___ Source records ___
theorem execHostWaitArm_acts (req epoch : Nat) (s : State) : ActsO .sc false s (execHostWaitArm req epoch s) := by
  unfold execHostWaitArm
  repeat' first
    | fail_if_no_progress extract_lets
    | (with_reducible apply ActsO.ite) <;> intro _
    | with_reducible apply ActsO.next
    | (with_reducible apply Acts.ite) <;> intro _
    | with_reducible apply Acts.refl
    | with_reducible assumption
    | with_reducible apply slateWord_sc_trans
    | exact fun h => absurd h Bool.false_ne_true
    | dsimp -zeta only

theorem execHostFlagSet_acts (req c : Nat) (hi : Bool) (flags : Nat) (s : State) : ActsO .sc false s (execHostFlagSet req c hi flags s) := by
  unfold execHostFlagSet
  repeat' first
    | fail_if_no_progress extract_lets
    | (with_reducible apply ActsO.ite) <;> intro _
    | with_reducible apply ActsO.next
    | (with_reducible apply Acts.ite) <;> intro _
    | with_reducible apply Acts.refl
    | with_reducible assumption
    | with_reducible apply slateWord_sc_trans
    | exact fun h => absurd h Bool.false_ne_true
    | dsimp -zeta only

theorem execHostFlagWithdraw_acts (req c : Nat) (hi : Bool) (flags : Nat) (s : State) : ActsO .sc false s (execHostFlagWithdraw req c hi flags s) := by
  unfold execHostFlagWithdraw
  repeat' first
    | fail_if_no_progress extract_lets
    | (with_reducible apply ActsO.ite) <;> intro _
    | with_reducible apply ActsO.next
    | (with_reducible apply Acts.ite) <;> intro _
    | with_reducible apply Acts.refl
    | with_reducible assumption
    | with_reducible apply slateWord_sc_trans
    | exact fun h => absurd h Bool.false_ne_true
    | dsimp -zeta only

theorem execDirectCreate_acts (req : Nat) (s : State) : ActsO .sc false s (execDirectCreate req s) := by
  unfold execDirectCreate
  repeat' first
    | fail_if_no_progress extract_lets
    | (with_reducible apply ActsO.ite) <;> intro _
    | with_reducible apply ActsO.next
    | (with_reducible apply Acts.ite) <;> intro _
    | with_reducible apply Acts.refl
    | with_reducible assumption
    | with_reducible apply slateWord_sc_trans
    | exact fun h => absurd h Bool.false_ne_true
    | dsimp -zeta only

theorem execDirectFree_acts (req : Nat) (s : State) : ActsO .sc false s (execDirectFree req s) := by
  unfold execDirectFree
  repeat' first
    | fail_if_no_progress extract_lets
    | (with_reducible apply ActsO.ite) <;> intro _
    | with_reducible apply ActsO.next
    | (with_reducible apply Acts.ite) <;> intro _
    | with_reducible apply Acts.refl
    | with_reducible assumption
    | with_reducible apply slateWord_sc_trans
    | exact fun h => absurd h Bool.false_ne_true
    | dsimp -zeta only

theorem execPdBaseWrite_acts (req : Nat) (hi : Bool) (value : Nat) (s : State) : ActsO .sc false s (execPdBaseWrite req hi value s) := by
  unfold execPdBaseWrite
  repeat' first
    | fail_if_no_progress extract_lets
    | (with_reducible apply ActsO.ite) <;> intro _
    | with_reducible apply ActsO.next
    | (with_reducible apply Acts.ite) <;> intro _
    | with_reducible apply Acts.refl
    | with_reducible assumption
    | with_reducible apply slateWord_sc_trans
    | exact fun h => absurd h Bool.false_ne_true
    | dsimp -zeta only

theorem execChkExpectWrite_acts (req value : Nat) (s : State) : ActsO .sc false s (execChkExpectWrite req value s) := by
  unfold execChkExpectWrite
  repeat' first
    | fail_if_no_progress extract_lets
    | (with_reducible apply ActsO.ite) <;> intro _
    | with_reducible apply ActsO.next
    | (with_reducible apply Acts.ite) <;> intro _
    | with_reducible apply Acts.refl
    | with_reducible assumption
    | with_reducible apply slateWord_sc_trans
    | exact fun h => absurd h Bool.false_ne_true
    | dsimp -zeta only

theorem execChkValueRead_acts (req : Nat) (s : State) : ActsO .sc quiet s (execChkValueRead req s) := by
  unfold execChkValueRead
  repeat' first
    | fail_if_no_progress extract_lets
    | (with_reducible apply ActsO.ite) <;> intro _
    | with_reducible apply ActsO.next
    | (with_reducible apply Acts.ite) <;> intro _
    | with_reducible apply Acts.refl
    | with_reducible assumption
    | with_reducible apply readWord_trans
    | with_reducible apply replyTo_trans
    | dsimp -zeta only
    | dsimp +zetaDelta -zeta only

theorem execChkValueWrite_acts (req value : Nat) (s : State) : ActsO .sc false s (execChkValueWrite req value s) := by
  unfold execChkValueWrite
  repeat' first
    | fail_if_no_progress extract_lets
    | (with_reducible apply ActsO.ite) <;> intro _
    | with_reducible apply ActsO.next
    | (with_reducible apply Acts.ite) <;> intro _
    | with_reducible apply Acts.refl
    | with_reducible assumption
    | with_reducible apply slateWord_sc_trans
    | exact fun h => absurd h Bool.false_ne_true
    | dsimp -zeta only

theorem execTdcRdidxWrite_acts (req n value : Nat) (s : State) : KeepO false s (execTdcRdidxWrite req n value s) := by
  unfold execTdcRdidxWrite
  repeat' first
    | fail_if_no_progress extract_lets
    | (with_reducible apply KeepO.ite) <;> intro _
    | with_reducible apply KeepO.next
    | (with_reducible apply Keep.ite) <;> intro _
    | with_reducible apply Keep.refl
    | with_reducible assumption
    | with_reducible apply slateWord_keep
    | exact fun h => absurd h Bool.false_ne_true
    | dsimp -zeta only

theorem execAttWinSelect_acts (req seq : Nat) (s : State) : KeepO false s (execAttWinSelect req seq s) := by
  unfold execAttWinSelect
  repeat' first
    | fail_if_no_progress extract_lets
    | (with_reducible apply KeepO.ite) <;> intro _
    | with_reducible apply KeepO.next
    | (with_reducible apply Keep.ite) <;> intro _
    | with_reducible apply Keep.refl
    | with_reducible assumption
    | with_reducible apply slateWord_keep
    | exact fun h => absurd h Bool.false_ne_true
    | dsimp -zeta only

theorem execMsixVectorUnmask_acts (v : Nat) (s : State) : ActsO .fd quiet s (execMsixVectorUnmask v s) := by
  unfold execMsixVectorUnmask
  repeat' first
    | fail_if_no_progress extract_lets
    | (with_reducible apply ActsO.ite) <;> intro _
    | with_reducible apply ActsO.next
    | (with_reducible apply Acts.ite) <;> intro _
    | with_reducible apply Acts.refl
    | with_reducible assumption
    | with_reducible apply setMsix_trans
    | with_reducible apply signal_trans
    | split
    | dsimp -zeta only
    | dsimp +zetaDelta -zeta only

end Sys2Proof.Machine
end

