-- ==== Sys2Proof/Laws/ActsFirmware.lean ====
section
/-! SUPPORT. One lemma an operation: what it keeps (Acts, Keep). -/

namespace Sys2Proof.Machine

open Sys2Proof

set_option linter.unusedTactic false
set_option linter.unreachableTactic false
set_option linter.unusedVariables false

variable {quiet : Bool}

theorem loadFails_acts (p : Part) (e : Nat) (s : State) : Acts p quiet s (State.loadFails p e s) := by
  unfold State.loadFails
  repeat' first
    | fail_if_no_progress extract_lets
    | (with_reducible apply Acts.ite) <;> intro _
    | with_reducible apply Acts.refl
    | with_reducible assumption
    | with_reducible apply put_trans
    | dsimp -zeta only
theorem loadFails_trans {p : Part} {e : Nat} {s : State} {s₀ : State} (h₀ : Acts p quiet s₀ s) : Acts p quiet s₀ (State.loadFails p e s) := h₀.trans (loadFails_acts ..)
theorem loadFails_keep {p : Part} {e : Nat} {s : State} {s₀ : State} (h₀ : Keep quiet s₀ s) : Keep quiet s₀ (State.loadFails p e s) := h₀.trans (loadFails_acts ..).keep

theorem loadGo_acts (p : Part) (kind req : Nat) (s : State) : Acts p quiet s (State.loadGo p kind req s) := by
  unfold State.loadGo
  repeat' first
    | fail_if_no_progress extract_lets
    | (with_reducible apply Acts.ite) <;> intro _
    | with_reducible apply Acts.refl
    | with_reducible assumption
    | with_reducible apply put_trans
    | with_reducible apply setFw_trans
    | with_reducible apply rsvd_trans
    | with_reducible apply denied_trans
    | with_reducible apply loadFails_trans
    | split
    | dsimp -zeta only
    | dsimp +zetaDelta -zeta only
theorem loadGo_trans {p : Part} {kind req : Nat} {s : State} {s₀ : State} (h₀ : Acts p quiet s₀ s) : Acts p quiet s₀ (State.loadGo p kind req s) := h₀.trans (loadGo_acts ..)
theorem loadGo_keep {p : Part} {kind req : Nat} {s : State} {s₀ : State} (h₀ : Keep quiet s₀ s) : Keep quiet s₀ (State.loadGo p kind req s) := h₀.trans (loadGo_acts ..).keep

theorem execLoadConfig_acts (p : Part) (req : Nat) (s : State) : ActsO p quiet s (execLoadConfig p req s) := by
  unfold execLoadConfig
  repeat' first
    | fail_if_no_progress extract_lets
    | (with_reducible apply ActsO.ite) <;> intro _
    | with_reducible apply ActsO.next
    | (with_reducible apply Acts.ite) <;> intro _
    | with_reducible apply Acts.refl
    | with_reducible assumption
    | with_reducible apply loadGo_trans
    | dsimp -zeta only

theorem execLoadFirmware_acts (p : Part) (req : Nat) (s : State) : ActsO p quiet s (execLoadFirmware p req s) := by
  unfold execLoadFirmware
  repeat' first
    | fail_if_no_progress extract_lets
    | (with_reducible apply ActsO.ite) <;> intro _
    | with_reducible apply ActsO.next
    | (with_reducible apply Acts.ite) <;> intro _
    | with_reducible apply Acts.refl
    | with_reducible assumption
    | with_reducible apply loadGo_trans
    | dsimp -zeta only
___
### To do
Count up the lines in the preceding data that include the word "execChkValueRead"; respond with the number only.

### The answer
2